Abbott called it a “heartbeat” law, though six-week-old fetuses have not developed hearts and, thus, don’t have heartbeats.
“‘What is detectable at or around six weeks can more accurately be called cardiac activity,’ says Robyn Schickler, OB/GYN and fellow with Physicians for Reproductive Health. The difference between ‘cardiac activity’ and ‘heartbeat’ may seem linguistically minimal, but Schickler and others argue otherwise. At this stage, she says, what doctors can detect is essentially communication between a group of what will eventually become cardiac cells.”

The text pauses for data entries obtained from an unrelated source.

-- ==== Sys2Proof/Syntax.lean ====
section
/-! DEFINITION. The instructions and events of the Colhan 4: one constructor per row of spec/opcode_table.json.
The first 179 are instruction words (07 R80-R88), their fields as the table names them; `u` is the U bit of the slot,
which the frame header holds (R79), on every word that R79 allows with either value. The last 88 are the steps of the
device, the host and the peers that are no instruction words (95_what_each_step_holds.md): their arguments are what the
outside decides, such as which group's store leaves its queue or which register the host writes. -/

namespace Sys2Proof

/-- Where the device takes a launch from (R307): a hardware work queue, or the LAUNCH at the head of a group's post queue. -/
inductive TakeSource where
  | queue (q : Nat)
  | group (gid : Nat)
  deriving DecidableEq, Repr

/-- Where a record that arrives at a home core comes from (R266, R268): the head of a group's post queue, the records
that dependence blocks have enqueued, or a peer's post. -/
inductive RecordSource where
  | group (gid : Nat)
  | dependence
  | peer
  deriving DecidableEq, Repr

/-- What a POST.R lane is answered with (R274). -/
inductive Answer where
  | reply (words : List Word)
  | broken (detail : Nat)
  /-- the request ended as a fault at a peer's home (R323) -/
  | fault
  | timeout
  deriving DecidableEq, Repr

/-- Where a reply comes from: the replies a CDONE or an error has left in this device, or a peer home, with the unlogged mark
it may carry (R335). -/
inductive ReplySource where
  | local (index : Nat)
  | peer (gid lane : Nat) (answer : Answer) (mark : Bool)
  deriving DecidableEq, Repr

/-- What a die's hottest sensor reads (R22): above the trip point, below it, or at it. -/
inductive SensorReading where
  | aboveTrip
  | belowTrip
  | other
  deriving DecidableEq, Repr, Inhabited

/-- The AtomicOp requests the memory window serves (R345). -/
inductive WindowAtomic where
  | fetchAdd
  | swap
  | cas
  deriving DecidableEq, Repr

/-- What a POST to a peer carries beside its records: does its lane wait for a reply (R274), LOGMARK (R335), is it a DET launch's, and
does it end its POST (R332)? -/
structure PostMarks where
  reply : Bool
  logMark : Bool
  det : Bool := false
  postEnd : Bool := false
  deriving DecidableEq, Repr

/-- What a peer asks for (R346): a load, a store, an atomic of R203 (its op code and operands), a SIGNAL on a dependence
block, or a POST to an object here. -/
inductive PeerKind where
  | load (size : Nat)
  | store (bytes : List Byte)
  | atomic (size op : Nat) (operand new : DWord)
  | signal
  /-- each lane's number, its count of posts and its words; the posting launch, team and group (R333); and how the poster marks it -/
  | post (lanes : List (Nat × Nat × List Word)) (launch team group : Nat) (marks : PostMarks)
  deriving DecidableEq, Repr

/-- A request from a peer: its source's device number and peer group, the local physical address and what it asks. -/
structure PeerReq where
  domid : Nat
  peerGroup : Nat
  addr : Nat
  kind : PeerKind
  deriving DecidableEq, Repr

/-- Where an uncorrectable error stands (R349): a line of vault or bulk DRAM at a physical address, or a register or
scratchpad of a team. -/
inductive ErrorSite where
  | memory (addr : Nat)
  | team (team : Nat)
  deriving DecidableEq, Repr

/-- Where a team is placed (R29): its TEAMID (of a saved team its name), its core, and the partition and slot of each of its
groups in the order of GROUPID. -/
structure TeamSpot where
  team : Nat
  core : Nat
  places : List (Nat × Nat)
  deriving DecidableEq, Repr

/-- The partition and slot of each group of a team, in the order of GROUPID, and the spots of the teams that are placed in the same
step (R29, R41). -/
structure TeamPlaces where
  here : List (Nat × Nat)
  others : List TeamSpot := []
  deriving DecidableEq, Repr

/-- A group's access at the host or a peer, the lanes in which it is answered by a failure (R323), and the GENTAG that an answer to a
load carries (R326). -/
structure RemoteLanes where
  gid : Nat
  lanes : BitVec 32
  tag : Nat := 0
  deriving DecidableEq, Repr

/-- The two signatures that a firmware image carries (R347). -/
structure FirmwareSigs where
  ed25519 : List Byte := []
  mlDsa65 : List Byte := []
  deriving DecidableEq, Repr

/-- A corrected error (R349, R350): the core it happened in, if it did in one, and whether a spare has replaced the vault row or
channel at fault. -/
structure CorrectedError where
  core : Option Nat
  spared : Bool
  deriving DecidableEq, Repr

/-- The notice of an unlogged batch (R335): the launch it is for, and whether it comes from a peer. -/
structure MarkNotice where
  launch : Nat
  peer : Bool
  deriving DecidableEq, Repr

But even repealing Roe isn’t the end game. States could still permit abortions, and (sufficiently wealthy) women in red states could travel to terminate their pregnancies. What the “pro-life” crowd really wants is a court-ordered total ban:
Now some abortion-rights opponents are quite literally looking for a Roe of their own, asking the Court to recognize fetal rights under the Fourteenth Amendment. … In the conservative magazine First Things, John Finnis, a professor emeritus at the University of Notre Dame, recently made an argument that could provide the framework an anti-abortion-rights Supreme Court could use to outlaw abortion across the country: that the legislators who wrote the Fourteenth Amendment viewed unborn children as persons. If the Constitution recognizes fetal personhood, then unborn children would have the right to equal protection under and due process of the law. Abortion would be unconstitutional in New York as well as in Alabama.
With a 6–3 court, where Brett Kavanaugh is the median justice, such a conclusion isn’t beyond the realm of possibility.
The court will hear Dobbs in the fall. If Senate Dems are ever going to rethink their resistance to court-packing, now would be the time.